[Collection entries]
..............................
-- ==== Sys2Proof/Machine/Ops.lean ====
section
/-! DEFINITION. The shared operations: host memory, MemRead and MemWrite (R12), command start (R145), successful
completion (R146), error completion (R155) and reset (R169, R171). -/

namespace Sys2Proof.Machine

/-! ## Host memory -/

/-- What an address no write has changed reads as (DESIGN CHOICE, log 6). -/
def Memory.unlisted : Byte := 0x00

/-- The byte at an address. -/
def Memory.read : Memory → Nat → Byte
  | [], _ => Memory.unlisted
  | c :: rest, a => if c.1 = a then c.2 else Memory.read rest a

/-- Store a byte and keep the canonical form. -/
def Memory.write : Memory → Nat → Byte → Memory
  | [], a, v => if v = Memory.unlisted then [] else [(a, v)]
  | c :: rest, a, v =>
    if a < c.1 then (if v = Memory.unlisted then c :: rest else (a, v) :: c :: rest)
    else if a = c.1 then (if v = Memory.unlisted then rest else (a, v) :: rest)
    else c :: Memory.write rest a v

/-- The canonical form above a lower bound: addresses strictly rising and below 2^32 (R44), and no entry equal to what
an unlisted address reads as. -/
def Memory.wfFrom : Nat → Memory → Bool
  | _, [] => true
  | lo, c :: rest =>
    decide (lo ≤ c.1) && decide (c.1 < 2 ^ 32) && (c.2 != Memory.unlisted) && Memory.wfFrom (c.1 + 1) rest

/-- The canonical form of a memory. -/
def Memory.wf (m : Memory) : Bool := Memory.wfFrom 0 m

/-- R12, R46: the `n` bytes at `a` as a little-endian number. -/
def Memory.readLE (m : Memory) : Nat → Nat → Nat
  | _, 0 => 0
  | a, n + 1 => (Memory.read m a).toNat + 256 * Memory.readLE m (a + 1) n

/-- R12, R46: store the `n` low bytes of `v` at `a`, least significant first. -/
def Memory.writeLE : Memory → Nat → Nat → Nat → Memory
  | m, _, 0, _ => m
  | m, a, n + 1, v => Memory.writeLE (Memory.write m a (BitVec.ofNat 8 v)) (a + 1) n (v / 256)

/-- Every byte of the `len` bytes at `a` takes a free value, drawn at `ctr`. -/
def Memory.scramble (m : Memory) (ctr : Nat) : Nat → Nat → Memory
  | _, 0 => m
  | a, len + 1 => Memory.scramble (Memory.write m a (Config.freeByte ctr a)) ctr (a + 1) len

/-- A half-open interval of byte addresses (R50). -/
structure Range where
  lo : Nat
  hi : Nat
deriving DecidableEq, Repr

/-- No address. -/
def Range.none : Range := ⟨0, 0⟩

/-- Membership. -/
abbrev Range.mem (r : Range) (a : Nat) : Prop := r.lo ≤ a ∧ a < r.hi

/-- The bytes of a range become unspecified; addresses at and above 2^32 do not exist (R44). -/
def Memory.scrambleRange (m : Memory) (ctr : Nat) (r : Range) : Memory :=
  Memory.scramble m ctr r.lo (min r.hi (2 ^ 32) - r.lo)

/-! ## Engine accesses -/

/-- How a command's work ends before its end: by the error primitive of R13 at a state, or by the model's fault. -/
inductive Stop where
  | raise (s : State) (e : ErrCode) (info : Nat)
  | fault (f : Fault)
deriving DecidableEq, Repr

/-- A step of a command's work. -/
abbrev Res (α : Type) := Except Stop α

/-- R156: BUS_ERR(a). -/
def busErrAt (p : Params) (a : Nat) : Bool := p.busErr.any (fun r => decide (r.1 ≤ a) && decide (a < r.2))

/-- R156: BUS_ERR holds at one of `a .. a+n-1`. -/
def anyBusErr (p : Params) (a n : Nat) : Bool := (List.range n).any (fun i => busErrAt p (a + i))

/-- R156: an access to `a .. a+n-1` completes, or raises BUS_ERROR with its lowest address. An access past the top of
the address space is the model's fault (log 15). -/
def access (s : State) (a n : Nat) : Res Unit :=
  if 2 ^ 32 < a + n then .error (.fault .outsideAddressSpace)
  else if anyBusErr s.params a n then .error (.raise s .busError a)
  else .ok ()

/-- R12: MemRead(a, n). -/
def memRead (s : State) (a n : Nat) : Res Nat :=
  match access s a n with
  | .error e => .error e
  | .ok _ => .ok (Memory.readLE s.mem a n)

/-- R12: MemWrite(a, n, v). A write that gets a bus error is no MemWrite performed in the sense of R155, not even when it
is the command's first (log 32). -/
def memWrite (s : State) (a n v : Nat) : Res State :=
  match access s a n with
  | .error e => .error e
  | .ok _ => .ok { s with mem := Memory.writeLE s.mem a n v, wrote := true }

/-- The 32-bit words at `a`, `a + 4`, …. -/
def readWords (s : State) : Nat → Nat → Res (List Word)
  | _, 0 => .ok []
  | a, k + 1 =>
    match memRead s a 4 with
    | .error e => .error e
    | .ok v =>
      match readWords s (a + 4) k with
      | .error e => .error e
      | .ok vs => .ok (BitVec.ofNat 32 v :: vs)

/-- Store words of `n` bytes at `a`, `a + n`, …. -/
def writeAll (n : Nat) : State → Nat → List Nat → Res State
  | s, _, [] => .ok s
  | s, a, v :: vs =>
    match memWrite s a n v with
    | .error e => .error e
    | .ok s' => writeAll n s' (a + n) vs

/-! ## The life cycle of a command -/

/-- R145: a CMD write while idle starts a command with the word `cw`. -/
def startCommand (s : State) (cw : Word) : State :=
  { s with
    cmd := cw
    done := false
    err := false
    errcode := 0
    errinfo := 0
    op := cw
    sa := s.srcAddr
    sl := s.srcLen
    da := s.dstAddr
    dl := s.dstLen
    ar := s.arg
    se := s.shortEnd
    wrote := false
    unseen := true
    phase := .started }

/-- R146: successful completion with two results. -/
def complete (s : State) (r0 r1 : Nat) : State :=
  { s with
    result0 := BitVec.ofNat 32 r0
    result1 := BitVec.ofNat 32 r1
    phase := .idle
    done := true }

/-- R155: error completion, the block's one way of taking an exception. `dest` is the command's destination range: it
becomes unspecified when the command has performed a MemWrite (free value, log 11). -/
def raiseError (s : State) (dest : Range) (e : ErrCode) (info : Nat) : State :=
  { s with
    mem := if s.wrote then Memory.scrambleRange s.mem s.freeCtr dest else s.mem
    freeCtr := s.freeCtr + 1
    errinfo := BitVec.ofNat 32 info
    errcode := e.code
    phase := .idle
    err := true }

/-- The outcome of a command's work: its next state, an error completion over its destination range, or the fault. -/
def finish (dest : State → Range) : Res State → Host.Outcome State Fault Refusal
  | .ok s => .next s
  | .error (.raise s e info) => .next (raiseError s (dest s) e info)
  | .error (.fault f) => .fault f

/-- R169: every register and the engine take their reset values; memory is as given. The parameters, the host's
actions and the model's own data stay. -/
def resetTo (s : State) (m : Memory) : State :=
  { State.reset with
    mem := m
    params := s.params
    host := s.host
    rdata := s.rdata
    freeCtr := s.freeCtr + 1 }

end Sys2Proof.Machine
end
..............................
## Your instructions
Using the data above, reproduce exactly the lines between those holding "start (R145), successful" and "n (v / 256)", inclusive, and no others.

## Solution to this task
/-! DEFINITION. The shared operations: host memory, MemRead and MemWrite (R12), command start (R145), successful
completion (R146), error completion (R155) and reset (R169, R171). -/

namespace Sys2Proof.Machine

/-! ## Host memory -/

/-- What an address no write has changed reads as (DESIGN CHOICE, log 6). -/
def Memory.unlisted : Byte := 0x00

/-- The byte at an address. -/
def Memory.read : Memory → Nat → Byte
  | [], _ => Memory.unlisted
  | c :: rest, a => if c.1 = a then c.2 else Memory.read rest a

/-- Store a byte and keep the canonical form. -/
def Memory.write : Memory → Nat → Byte → Memory
  | [], a, v => if v = Memory.unlisted then [] else [(a, v)]
  | c :: rest, a, v =>
    if a < c.1 then (if v = Memory.unlisted then c :: rest else (a, v) :: c :: rest)
    else if a = c.1 then (if v = Memory.unlisted then rest else (a, v) :: rest)
    else c :: Memory.write rest a v

/-- The canonical form above a lower bound: addresses strictly rising and below 2^32 (R44), and no entry equal to what
an unlisted address reads as. -/
def Memory.wfFrom : Nat → Memory → Bool
  | _, [] => true
  | lo, c :: rest =>
    decide (lo ≤ c.1) && decide (c.1 < 2 ^ 32) && (c.2 != Memory.unlisted) && Memory.wfFrom (c.1 + 1) rest

/-- The canonical form of a memory. -/
def Memory.wf (m : Memory) : Bool := Memory.wfFrom 0 m

/-- R12, R46: the `n` bytes at `a` as a little-endian number. -/
def Memory.readLE (m : Memory) : Nat → Nat → Nat
  | _, 0 => 0
  | a, n + 1 => (Memory.read m a).toNat + 256 * Memory.readLE m (a + 1) n

/-- R12, R46: store the `n` low bytes of `v` at `a`, least significant first. -/
def Memory.writeLE : Memory → Nat → Nat → Nat → Memory
  | m, _, 0, _ => m
  | m, a, n + 1, v => Memory.writeLE (Memory.write m a (BitVec.ofNat 8 v)) (a + 1) n (v / 256)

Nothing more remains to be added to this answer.